Sakae Tamura (photographer)

Sakae Tamura (photographer)

Sakae Tamura (田村 榮, Tamura Sakae?, September 17, 1906 - July 22, 1987) was a Japanese photographer, prominent in the years before the war.

Born in Ōtsu, Shiga Prefecture, Tamura graduated from the Tokyo College of Photography (東京写真専門学校, Tōkyō Shashin Senmon Gakkō; now Tokyo Polytechnic University) and entered Oriental (オリエンタル写真工, Orientaru Shashin Kōgyō) in 1928 and became editor of Photo Times. He was an active contributor to the magazine Geijutsu Shashin Kenkyū and in the group Nihon Kōga Kyōkai (日本光画協会), created in 1928 and related to Nihon Kōga Geijutsu Kyōkai (日本光画芸術協会).
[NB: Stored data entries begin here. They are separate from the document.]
/-- R329, R332, R337, R338: a ramp takes its sixteen steps and its tables are then in use; residuals are published with
their peak and start an episode in SERVING beyond 0.5 LSB rms or 5 % of bias; a host starts one by a write. The model’s own
choices met here: log entries 128, 131, 132. -/
def Obligations.CalibrationTracking : Prop :=
  (∀ (l : Fin 8) (r : Ramp) (rest : List Ramp) (s : State), (s.lat l).ramps = r :: rest → r.step < 15 →
    exec (.rampStep l) s = .next ((s.setFld .calStatusRampStep l (r.step + 1)).setLat l
      { s.lat l with ramps := { r with step := r.step + 1 } :: rest })) ∧
  (∀ (l : Fin 8) (r : Ramp) (rest : List Ramp) (s : State), (s.lat l).ramps = r :: rest → 15 ≤ r.step →
    exec (.rampStep l) s = .next ((s.setFld .calStatusRampStep l (r.step + 1)).setLat l
      { s.lat l with ramps := [], tables := some r.goal })) ∧
  (∀ (l : Fin 8) (rms bias : BitVec 16) (s : State), (s.lat l).state = .serving → s.flag .calStatusStale l = false →
    (s.lat l).episode = none → (2048 < rms.toNat ∨ 4096 < 20 * bias.toInt.natAbs) → s.fld .latResidPeak l < 2 ^ 16 →
    Completes (.residualPublish l rms bias) s fun t => t = { s with flds := t.flds, lats := t.lats } ∧
      t.fld .latResidRms l = rms.toNat ∧ t.fld .latResidBias l = bias.toNat ∧
      t.fld .latResidPeak l = max (s.fld .latResidPeak l) rms.toNat ∧ t.fld .calStatusCause l = 2 ∧
      t.lat l = { s.lat l with episode := some s.time, episodeMet := false } ∧ (∀ k ≠ l.val, t.lat k = s.lat k)) ∧
  (∀ (l : Fin 8) (rms bias : BitVec 16) (s : State), (s.lat l).state = .locked ∨ (s.lat l).state = .suspect →
    s.fld .latResidPeak l < 2 ^ 16 → Completes (.residualPublish l rms bias) s fun t => t = { s with flds := t.flds } ∧
      t.fld .latResidRms l = rms.toNat ∧ t.fld .latResidBias l = bias.toNat ∧
      t.fld .latResidPeak l = max (s.fld .latResidPeak l) rms.toNat) ∧
  (∀ (p : Path) (l : Fin 8) (s : State), s.served p = true → (s.lat l).state = .serving → (s.lat l).episode = none →
    Completes (.calEpisodeStart p l) s fun t => t = { s with flds := t.flds, lats := t.lats } ∧
      t.fld .calStatusCause l = 4 ∧ t.lat l = { s.lat l with episode := some s.time, episodeMet := false } ∧
      t.fld .calEventCntEpisodes l = min (s.fld .calEventCntEpisodes l + 1) (2 ^ Fld.calEventCntEpisodes.width - 1))
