/-! ## modCluster -/

@[simp] theorem State.modCluster_pending (s : State) (c : Nat) (f : Cluster → Cluster) : (s.modCluster c f).pending = s.pending := rfl
@[simp] theorem State.modCluster_free (s : State) (c : Nat) (f : Cluster → Cluster) : (s.modCluster c f).free = s.free := rfl
@[simp] theorem State.modCluster_reply (s : State) (c : Nat) (f : Cluster → Cluster) : (s.modCluster c f).reply = s.reply := rfl
@[simp] theorem State.modCluster_time (s : State) (c : Nat) (f : Cluster → Cluster) : (s.modCluster c f).time = s.time := rfl
@[simp] theorem State.modCluster_pins (s : State) (c : Nat) (f : Cluster → Cluster) : (s.modCluster c f).pins = s.pins := rfl
@[simp] theorem State.modCluster_boot (s : State) (c : Nat) (f : Cluster → Cluster) : (s.modCluster c f).boot = s.boot := rfl
@[simp] theorem State.modCluster_cfg (s : State) (c : Nat) (f : Cluster → Cluster) : (s.modCluster c f).cfg = s.cfg := rfl
@[simp] theorem State.modCluster_cfgSeq (s : State) (c : Nat) (f : Cluster → Cluster) : (s.modCluster c f).cfgSeq = s.cfgSeq := rfl
@[simp] theorem State.modCluster_flash (s : State) (c : Nat) (f : Cluster → Cluster) : (s.modCluster c f).flash = s.flash := rfl
@[simp] theorem State.modCluster_jnl (s : State) (c : Nat) (f : Cluster → Cluster) : (s.modCluster c f).jnl = s.jnl := rfl
@[simp] theorem State.modCluster_sec (s : State) (c : Nat) (f : Cluster → Cluster) : (s.modCluster c f).sec = s.sec := rfl
@[simp] theorem State.modCluster_log (s : State) (c : Nat) (f : Cluster → Cluster) : (s.modCluster c f).log = s.log := rfl
@[simp] theorem State.modCluster_evHead (s : State) (c : Nat) (f : Cluster → Cluster) : (s.modCluster c f).evHead = s.evHead := rfl
@[simp] theorem State.modCluster_flds (s : State) (c : Nat) (f : Cluster → Cluster) : (s.modCluster c f).flds = s.flds := rfl
@[simp] theorem State.modCluster_refusedAt (s : State) (c : Nat) (f : Cluster → Cluster) : (s.modCluster c f).refusedAt = s.refusedAt := rfl
@[simp] theorem State.modCluster_mem (s : State) (c : Nat) (f : Cluster → Cluster) : (s.modCluster c f).mem = s.mem := rfl
@[simp] theorem State.modCluster_hostMem (s : State) (c : Nat) (f : Cluster → Cluster) : (s.modCluster c f).hostMem = s.hostMem := rfl
@[simp] theorem State.modCluster_poison (s : State) (c : Nat) (f : Cluster → Cluster) : (s.modCluster c f).poison = s.poison := rfl
@[simp] theorem State.modCluster_wordErr (s : State) (c : Nat) (f : Cluster → Cluster) : (s.modCluster c f).wordErr = s.wordErr := rfl
@[simp] theorem State.modCluster_feFull (s : State) (c : Nat) (f : Cluster → Cluster) : (s.modCluster c f).feFull = s.feFull := rfl
@[simp] theorem State.modCluster_feOwner (s : State) (c : Nat) (f : Cluster → Cluster) : (s.modCluster c f).feOwner = s.feOwner := rfl
@[simp] theorem State.modCluster_feOps (s : State) (c : Nat) (f : Cluster → Cluster) : (s.modCluster c f).feOps = s.feOps := rfl
@[simp] theorem State.modCluster_lats (s : State) (c : Nat) (f : Cluster → Cluster) : (s.modCluster c f).lats = s.lats := rfl
@[simp] theorem State.modCluster_combs (s : State) (c : Nat) (f : Cluster → Cluster) : (s.modCluster c f).combs = s.combs := rfl
@[simp] theorem State.modCluster_threads (s : State) (c : Nat) (f : Cluster → Cluster) : (s.modCluster c f).threads = s.threads := rfl
@[simp] theorem State.modCluster_ctxs (s : State) (c : Nat) (f : Cluster → Cluster) : (s.modCluster c f).ctxs = s.ctxs := rfl
@[simp] theorem State.modCluster_entries (s : State) (c : Nat) (f : Cluster → Cluster) : (s.modCluster c f).entries = s.entries := rfl
@[simp] theorem State.modCluster_admitQueue (s : State) (c : Nat) (f : Cluster → Cluster) : (s.modCluster c f).admitQueue = s.admitQueue := rfl
@[simp] theorem State.modCluster_issued (s : State) (c : Nat) (f : Cluster → Cluster) : (s.modCluster c f).issued = s.issued := rfl
@[simp] theorem State.modCluster_bays (s : State) (c : Nat) (f : Cluster → Cluster) : (s.modCluster c f).bays = s.bays := rfl
@[simp] theorem State.modCluster_cxl (s : State) (c : Nat) (f : Cluster → Cluster) : (s.modCluster c f).cxl = s.cxl := rfl
@[simp] theorem State.modCluster_ports (s : State) (c : Nat) (f : Cluster → Cluster) : (s.modCluster c f).ports = s.ports := rfl
@[simp] theorem State.modCluster_hnx (s : State) (c : Nat) (f : Cluster → Cluster) : (s.modCluster c f).hnx = s.hnx := rfl
@[simp] theorem State.modCluster_rings (s : State) (c : Nat) (f : Cluster → Cluster) : (s.modCluster c f).rings = s.rings := rfl
@[simp] theorem State.modCluster_coefs (s : State) (c : Nat) (f : Cluster → Cluster) : (s.modCluster c f).coefs = s.coefs := rfl
@[simp] theorem State.modCluster_convs (s : State) (c : Nat) (f : Cluster → Cluster) : (s.modCluster c f).convs = s.convs := rfl
@[simp] theorem State.modCluster_traces (s : State) (c : Nat) (f : Cluster → Cluster) : (s.modCluster c f).traces = s.traces := rfl
@[simp] theorem State.modCluster_power (s : State) (c : Nat) (f : Cluster → Cluster) : (s.modCluster c f).power = s.power := rfl
@[simp] theorem State.modCluster_sensors (s : State) (c : Nat) (f : Cluster → Cluster) : (s.modCluster c f).sensors = s.sensors := rfl
@[simp] theorem State.modCluster_mgmt (s : State) (c : Nat) (f : Cluster → Cluster) : (s.modCluster c f).mgmt = s.mgmt := rfl
@[simp] theorem State.lat_modCluster (s : State) (c : Nat) (f : Cluster → Cluster) (j : Nat) : (s.modCluster c f).lat j = s.lat j := rfl
@[simp] theorem State.comb_modCluster (s : State) (c : Nat) (f : Cluster → Cluster) (j : Nat) : (s.modCluster c f).comb j = s.comb j := rfl
@[simp] theorem State.thread_modCluster (s : State) (c : Nat) (f : Cluster → Cluster) (j : Nat) : (s.modCluster c f).thread j = s.thread j := rfl
@[simp] theorem State.ctx_modCluster (s : State) (c : Nat) (f : Cluster → Cluster) (j : Nat) : (s.modCluster c f).ctx j = s.ctx j := rfl
@[simp] theorem State.entrySt_modCluster (s : State) (c : Nat) (f : Cluster → Cluster) (j : Nat) : (s.modCluster c f).entrySt j = s.entrySt j := rfl
@[simp] theorem State.bay_modCluster (s : State) (c : Nat) (f : Cluster → Cluster) (j : Nat) : (s.modCluster c f).bay j = s.bay j := rfl
@[simp] theorem State.port_modCluster (s : State) (c : Nat) (f : Cluster → Cluster) (j : Nat) : (s.modCluster c f).port j = s.port j := rfl
@[simp] theorem State.ring_modCluster (s : State) (c : Nat) (f : Cluster → Cluster) (j : Nat) : (s.modCluster c f).ring j = s.ring j := rfl
@[simp] theorem State.conv_modCluster (s : State) (c : Nat) (f : Cluster → Cluster) (j : Nat) : (s.modCluster c f).conv j = s.conv j := rfl
@[simp] theorem State.trace_modCluster (s : State) (c : Nat) (f : Cluster → Cluster) (j : Nat) : (s.modCluster c f).trace j = s.trace j := rfl
@[simp] theorem State.sensor_modCluster (s : State) (c : Nat) (f : Cluster → Cluster) (j : Nat) : (s.modCluster c f).sensor j = s.sensor j := rfl
@[simp] theorem State.fldAt_modCluster (s : State) (c : Nat) (f : Cluster → Cluster) (e : Fld) (j o : Nat) : (s.modCluster c f).fldAt e j o = s.fldAt e j o := rfl
@[simp] theorem State.fld_modCluster (s : State) (c : Nat) (f : Cluster → Cluster) (e : Fld) (j : Nat) : (s.modCluster c f).fld e j = s.fld e j := rfl
@[simp] theorem State.flag_modCluster (s : State) (c : Nat) (f : Cluster → Cluster) (e : Fld) (j : Nat) : (s.modCluster c f).flag e j = s.flag e j := rfl
@[simp] theorem State.byte_modCluster (s : State) (c : Nat) (f : Cluster → Cluster) (j : Nat) : (s.modCluster c f).byte j = s.byte j := rfl
@[simp] theorem State.hostByte_modCluster (s : State) (c : Nat) (f : Cluster → Cluster) (j : Nat) : (s.modCluster c f).hostByte j = s.hostByte j := rfl
@[simp] theorem State.poisoned_modCluster (s : State) (c : Nat) (f : Cluster → Cluster) (j : Nat) : (s.modCluster c f).poisoned j = s.poisoned j := rfl
@[simp] theorem State.inService_modCluster (s : State) (c : Nat) (f : Cluster → Cluster) : (s.modCluster c f).inService = s.inService := rfl
@[simp] theorem State.served_modCluster (s : State) (c : Nat) (f : Cluster → Cluster) (j : Path) : (s.modCluster c f).served j = s.served j := rfl
@[simp] theorem State.tokenPerm_modCluster (s : State) (c : Nat) (f : Cluster → Cluster) (j : Nat) : (s.modCluster c f).tokenPerm j = s.tokenPerm j := rfl
@[simp] theorem State.bytes_modCluster (s : State) (c : Nat) (f : Cluster → Cluster) (j m : Nat) : (s.modCluster c f).bytes j m = s.bytes j m := rfl
@[simp] theorem State.readNat_modCluster (s : State) (c : Nat) (f : Cluster → Cluster) (j m : Nat) : (s.modCluster c f).readNat j m = s.readNat j m := rfl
He was a leading figure in the New Photography Research Society (新興写真研究会, Shinkō Shashin Kenkyūkai), formed in 1930.

Tamura's work was influenced both by pictorialism and by New Photography.

Tamura is particularly known for his portraits, and Shiroi hana (白い花, White flower, 1931) is the best known of these and widely anthologized. Okatsuka says that it expresses a certain lyricism but “displays a more sophisticated sense of maturity” than the works of his contemporaries Masataka Takayama and Jun Watanabe.